---------- Data provided ----------

/-- R224, R228, R230, R233: a contribution waits at its node until its sibling comes; a fast unit keeps a running value; a
result packet moves its member on, and one at a node's unit is passed on; a release phase equal to the arrive phase ends the
member's BARRIERs. Then (R223, R224): a BARRIER that issues toggles its member's arrive phase, and the root's phase becomes the
members' once they agree; in a group of one it ends. -/
def Obligations.CollectivesMoveOn : Prop :=
  (∀ (s : State) (id : Nat) (k : Packet),
    (∀ key seq node elem m left v g, arrived s id = some k → k.body = .redPart key seq node elem m left v false →
      node < fastTile 0 → groupAt s key = some g → redOf s key seq node elem = none → otherMode s key seq v = false →
      nodeFull s key seq node elem = false →
      ∃ t, exec (.redPart id) s = .next t ∧ redOf t key seq node elem = some
        { group := key, seq := seq, node := node, elem := elem, left := if left then some v else none,
          right := if left then none else some v, taken := 0, from_ := [], answered := false }) ∧
    (∀ key seq node elem m left v g, arrived s id = some k → k.body = .redPart key seq node elem m left v false →
      fastTile 0 ≤ node → groupAt s key = some g → redOf s key seq node elem = none → otherMode s key seq v = false →
      1 < fastWanted s g node →
      ∃ t, exec (.fastReductionCombine id) s = .next t ∧ redOf t key seq node elem = some
        { group := key, seq := seq, node := node, elem := elem, left := some v, right := none, taken := 1, from_ := [m],
          answered := false }) ∧
    (∀ key seq m elem v g u, arrived s id = some k → k.body = .redResult key seq 0 m elem v false false →
      groupAt s key = some g → u ∈ (coreAt s (dstCore k)).window → u.opcode = 0x61 → kGroup u.desc = key % 64 →
      u.collSeq = seq → u.finished = false →
      ((coreAt s (dstCore k)).window.filter fun x => decide (0x60 ≤ x.opcode ∧ x.opcode ≤ 0x62)) = [u] →
      ∃ t, exec (.redResult id) s = .next t ∧
        ∃ w ∈ (coreAt t (dstCore k)).window, w.id = u.id ∧ w.desc = u.desc ∧ w.progress = u.progress + v.vals.length) ∧
    (∀ key seq node m elem v g q, arrived s id = some k → k.body = .redResult key seq node m elem v false false →
      node ≠ 0 → groupAt s key = some g → k.id < s.nextId →
      ∃ t, exec (.redResult id) s = .next t ∧ packetOf t id = none ∧
        (RedKid.member q ∈ nodeKids s g node → ∀ p, physOf s (g.members.getD q 0) = some p →
          routeValid s (k.dst / 512) (tileOf p) = true →
          ∃ x ∈ t.packets, x.dst = pcoreCode p ∧ x.body = .redResult key seq 0 q elem v false false) ∧
        (RedKid.node q ∈ nodeKids s g node → routeValid s (k.dst / 512) (nodePlace s g q elem).1 = true →
          ∃ x ∈ t.packets, x.body = .redResult key seq q 0 elem v false false)) ∧
    (∀ p n g m, groupAt s (groupKey (corePart s p) n) = some g → memberIndex s g p = some m → s.syncErr = [] →
      groupFenced s g = false →
      combined ((List.range g.members.length).map fun i => g.arrive.getD i false) g.phase = g.arrive.getD m false →
      ∃ t, exec (.barrierRelease p n) s = .next t ∧
        ∀ u ∈ (coreAt t p).window, u.opcode = 0x63 → kGroup u.desc = n → u.finished = true)) ∧
  (∀ (s : State) (p : Nat) (f : Fetched) (x : Resolved) (key : Nat) (g : Group) (m : Nat),
    Ready s p 0x63 noRoot (collCheck s p) f x → memberOf s p (coreAt s p) f.desc = some (key, g, m) →
      groupFenced s g = false → s.syncErr = [] →
      ∃ t, exec (.barrier p) s = .next t ∧
        (∃ h, groupAt t key = some h ∧ h.arrive = g.arrive.set m (!(g.arrive.getD m false)) ∧
          h.phase = combined ((List.range g.members.length).map fun i => h.arrive.getD i false) g.phase) ∧
        (g.members.length = 1 → ∃ u ∈ (coreAt t p).window, u.id = (coreAt s p).nextId ∧ u.finished = true ∧ u.status = .ok))

/-- R135, R136, R138, R140, R143: a corrected word is counted; a read that is clean on its second attempt makes its task a
retried one, and one that fails twice ends it with ECC_UNCORRECTABLE; a word that no task needs is counted and recorded; the
scrubber goes on to its next row; a buffer closes; a starved request takes its bank's priority in its direction. -/
def Obligations.ScratchpadEventsCountAndRepair : Prop :=
  ∀ (s : State) (p : Nat) (kind : MemKind) (word : Nat),
    (powered s p = true → word < kind.words → (kind, word) ∉ (coreAt s p).failing → ∀ superseded,
      ∃ t, exec (.spdCorrectedWriteback p kind word superseded) s = .next t ∧ OnlyCore s t p ∧
        (coreAt t p).ceCount = satInc 32 (coreAt s p).ceCount ∧ ∀ k, spd (coreAt t p) k = spd (coreAt s p) k) ∧
    (powered s p = true → word < kind.words →
      (∀ id u, taskOf (coreAt s p) id = some u → needsWord s p u kind word = true →
        (∃ t, exec (.spdUncorrectableRead p (some id) kind word true) s = .next t ∧ OnlyCore s t p ∧
          (transientAt t (coreUnit p)).ecc = satInc 32 (transientAt s (coreUnit p)).ecc ∧
          ∃ v ∈ (coreAt t p).window, v.id = id ∧ v.desc = u.desc ∧ v.attempts = 2) ∧
        (∃ t, exec (.spdUncorrectableRead p (some id) kind word false) s = .next t ∧
          ∃ v ∈ (coreAt t p).window, v.id = id ∧ v.desc = u.desc ∧ v.finished = true ∧ v.status = .eccUncorrectable ∧
            v.attempts = 2)) ∧
      ∃ t, exec (.spdUncorrectableRead p none kind word false) s = .next t ∧
        (kind, word) ∈ (coreAt t p).failing ∧ (coreAt t p).ueCount = satInc 32 (coreAt s p).ueCount) ∧
    (s.service.ph = 2 → powered s p = true → ∀ corrected failing,
      ∃ t, exec (.patrolScrubRead p corrected failing) s = .next t ∧
        (coreAt t p).scrubRow = ((coreAt s p).scrubRow + 1) % scrubRows) ∧
    (∀ write b, (coreAt s p).bufs.find? (fun x => x.write == write) = some b →
      ∃ t, exec (.coalescingBufferClose p write) s = .next t ∧
        (coreAt t p).bufs = (coreAt s p).bufs.filter (· != b)) ∧
    (∀ bank stream, bank < banksOf kind → stream < 41 → powered s p = true →
      ∃ t, exec (.arbitrationStarvationPriority p kind bank stream) s = .next t ∧ OnlyCore s t p ∧
        (kind, bank, decide (24 ≤ stream), stream) ∈ (coreAt t p).starved)

/-- R141, R152, Tables 05-4 to 05-6: an aperture access of a host that is on becomes a request to the core; a read of a place that the
aperture does not give is an access fault, and a write to one that it does not give or that is read only leaves its place in
PST_UNPOP. Then (R152): the core answers a read of scratchpad words and of its registers, gathers the bytes of a write in a
buffer of their row and clears the flags it is written 1 to, and the answer gives the hart its data. -/
def Obligations.ApertureReadsAndWrites : Prop :=
  (∀ (s : State) (h hart addr size : Nat), hostOn s h = true →
    let request (store : Bool) (data : Option (BitVec 512)) : Body :=
      .aptReq (.aperture h hart s.nextId store) ((addr - apBase) % 0x2000000) size data
    let frame (t : State) : Prop :=
      { t with packets := s.packets, reqs := s.reqs, nextId := s.nextId, tiles := s.tiles } = s
    (∀ p place, apTarget s h addr size false = some (p, place) → routeValid s (hostTile h) (tileOf p) = true →
      ∃ t, exec (.apertureRead h hart addr size) s = .next t ∧ frame t ∧
        Asked t (.aperture h hart s.nextId false) 3 0x0E (request false none)) ∧
    (∀ p place data, apTarget s h addr size true = some (p, place) → apWritable place = true →
      routeValid s (hostTile h) (tileOf p) = true →
      ∃ t, exec (.apertureWrite h hart addr size data) s = .next t ∧ frame t ∧
        Asked t (.aperture h hart s.nextId true) 3 0x0E (request true (some data))) ∧
    (apTarget s h addr size false = none → ∃ t, exec (.apertureRead h hart addr size) s = .next t ∧
      t.loads.getLast? = some { host := h, hart := hart, fetch := false, data := none } ∧ { t with loads := s.loads } = s) ∧
    (∀ data, (∀ p place, apTarget s h addr size true = some (p, place) → apWritable place = false) →
      ∃ t, exec (.apertureWrite h hart addr size data) s = .next t ∧ { t with hosts := s.hosts } = s ∧
        (hostAt t h).unpop = (hostAt s h).unpop.or (some (hart, addr)))) ∧
  (∀ (s : State) (id : Nat) (k : Packet), Deliverable s id k → k.id < s.nextId →
    let p := dstCore k
    let answers (t : State) (who : Asker) (d : Option (BitVec 512)) : Prop :=
      ∃ x ∈ t.packets, x.kind = 0x0F ∧ x.vc = 1 ∧ x.body = .aptData who d
    (∀ who offset size kind b, k.body = .aptReq who offset size none → apPlace offset size = some (.mem kind b) →
      (coreAt s p).failing = [] → bufOf (coreAt s p) true kind (b / 64) = none →
      routeValid s (k.dst / 512) (k.src / 512) = true →
      ∃ t, exec (.packetDeliver id) s = .next t ∧
        answers t who (some (loadData (memRead (spd (coreAt s p) kind) b size)))) ∧
    (∀ who offset size b, k.body = .aptReq who offset size none → apPlace offset size = some (.regs b) →
      routeValid s (k.dst / 512) (k.src / 512) = true →
      ∃ t, exec (.packetDeliver id) s = .next t ∧
        answers t who (some (loadData (((spdRegs (coreAt s p)).drop b).take size)))) ∧
    (∀ who offset size data kind b, k.body = .aptReq who offset size (some data) → apPlace offset size = some (.mem kind b) →
      size ∣ 32 → size ∣ b → (coreAt s p).bufs = [] →
      ∃ t, exec (.packetDeliver id) s = .next t ∧
        ∃ x, (coreAt t p).bufs = [x] ∧ x.write = true ∧ x.kind = kind ∧ x.row = b / 64 ∧ x.accesses = ceilDiv size 4 ∧
          ∀ i, i < size → tblLook x.bytes (b % 64 + i) = (storeBytes data size)[i]?) ∧
    (∀ who data, k.body = .aptReq who 0x1801024 4 (some data) →
      ∃ t, exec (.packetDeliver id) s = .next t ∧
        (coreAt t p).scrubLate = ((coreAt s p).scrubLate && !data.getLsbD 1) ∧
        (coreAt t p).apertureUe = ((coreAt s p).apertureUe && !data.getLsbD 0)) ∧
    (∀ h hart n d, k.body = .aptData (.aperture h hart n false) d → s.reqs.any (·.isOf (.aperture h hart n false)) = true →
      ∃ t, exec (.packetDeliver id) s = .next t ∧
        t.loads.getLast? = some { host := h, hart := hart, fetch := false, data := d }))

----------

The task:
The first line of the entries above marks where to begin; repeat each line exactly through the one that contains "def Obligations.CollectivesMoveOn : Prop", and include that line.

Response area:
/-- R224, R228, R230, R233: a contribution waits at its node until its sibling comes; a fast unit keeps a running value; a
result packet moves its member on, and one at a node's unit is passed on; a release phase equal to the arrive phase ends the
member's BARRIERs. Then (R223, R224): a BARRIER that issues toggles its member's arrive phase, and the root's phase becomes the
members' once they agree; in a group of one it ends. -/
def Obligations.CollectivesMoveOn : Prop :=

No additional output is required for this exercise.